Тревожные ночи Самары - Эдуард Кондратов
Шрифт:
Интервал:
Закладка:
— Гм… Гм… — сердито откашлялся доктор Здановский, придирчиво оглядывая палату и не удостаивая взглядом Ольшанскую, — Как тут дела? Что твой живот? — кивнул он Никишину. — Отпускает язва?
— Мале-е-енько, — простодушно улыбаясь, пробасил красноармеец. — Под утро хватануло чуток, а чтобы очень — не-е-т…
— Угу… — Главврач отвернулся и подошел к кровати Ягунина.
— Ну а твое самочувствие, герой? — спросил он громко и бодро, слегка ощупывая плечо и ключицу Михаила.
— Да уж куда лучше… — заканючил тот, но старик перебил его, раздраженно бросив через плечо Ольшанской:
— До завтра перевязок не делать. Как сон? Так до утра и кашлял?
— К сожалению, Владимир Илларионович, хронический…
— Пулю я твою, голубчик, не уберег. Да! Хотел презентовать, но дура санитарка смахнула куда-то… Ищи теперь! Сплющенная такая. Дрянь. Не жалей…

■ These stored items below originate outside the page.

-- ==== Sys2Proof/Machine/Validate.lean ====
section
/-! DEFINITION. VAL, the frame validator (42_validate.md). -/

namespace Sys2Proof.Machine

/-- `Valid(F)` (R51): the four checks in order, the first that fails reported. For a checksum mismatch data
byte 0 is the recomputed value and data byte 1 the stored one (R54). -/
def verdict (f : Frame) : Response :=
  if startByte f ≠ stx then ⟨.badStart, []⟩
  else if endByte f ≠ etx then ⟨.badEnd, []⟩
  else if payloadCap < (lengthByte f).toNat then ⟨.badLength, []⟩
  else if checksum f ≠ checksumByte f then ⟨.badChecksum, [checksum f, checksumByte f]⟩
  else ⟨.valid, []⟩

/-- VAL (R51, R52): answer the verdict on the current frame, changing nothing. -/
def execVal (s : State) : StepOutcome :=
  s.withFrame fun f => s.respond (verdict f).status (verdict f).data

end Sys2Proof.Machine
end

— На что она мне? Вытащили — и ладно.
Главврач снисходительно фыркнул, нащупал у Ягунина пульс, скосил глаза на часы.
— Если б вы знали, Ягунин, сколько такого добра Владимир Илларионович из людей вынул, — проникновенно проговорила Ольшанская. — У Владимира Илларионовича воистину золотые руки.
Прозвучало это фальшиво, даже Никишин почувствовал — заворочался и закрыл глаза. Михаил увидел, как у старика побагровела шея.
— А у вас, голубушка, я вижу, золотое сердце, — рыкнул он, вставая с табурета. — В инфекционном… Гм… Впрочем, не здесь… Все, выздоравливайте!
Он кивнул Ягунину с Никишиным и повернулся к ним спиной. Усы его топорщились. Ольшанская была явно растеряна, хотя и пыталась это скрыть. Пальцы ее нервно сжимали трубку стетоскопа, на щеках выступили темно-розовые пятна.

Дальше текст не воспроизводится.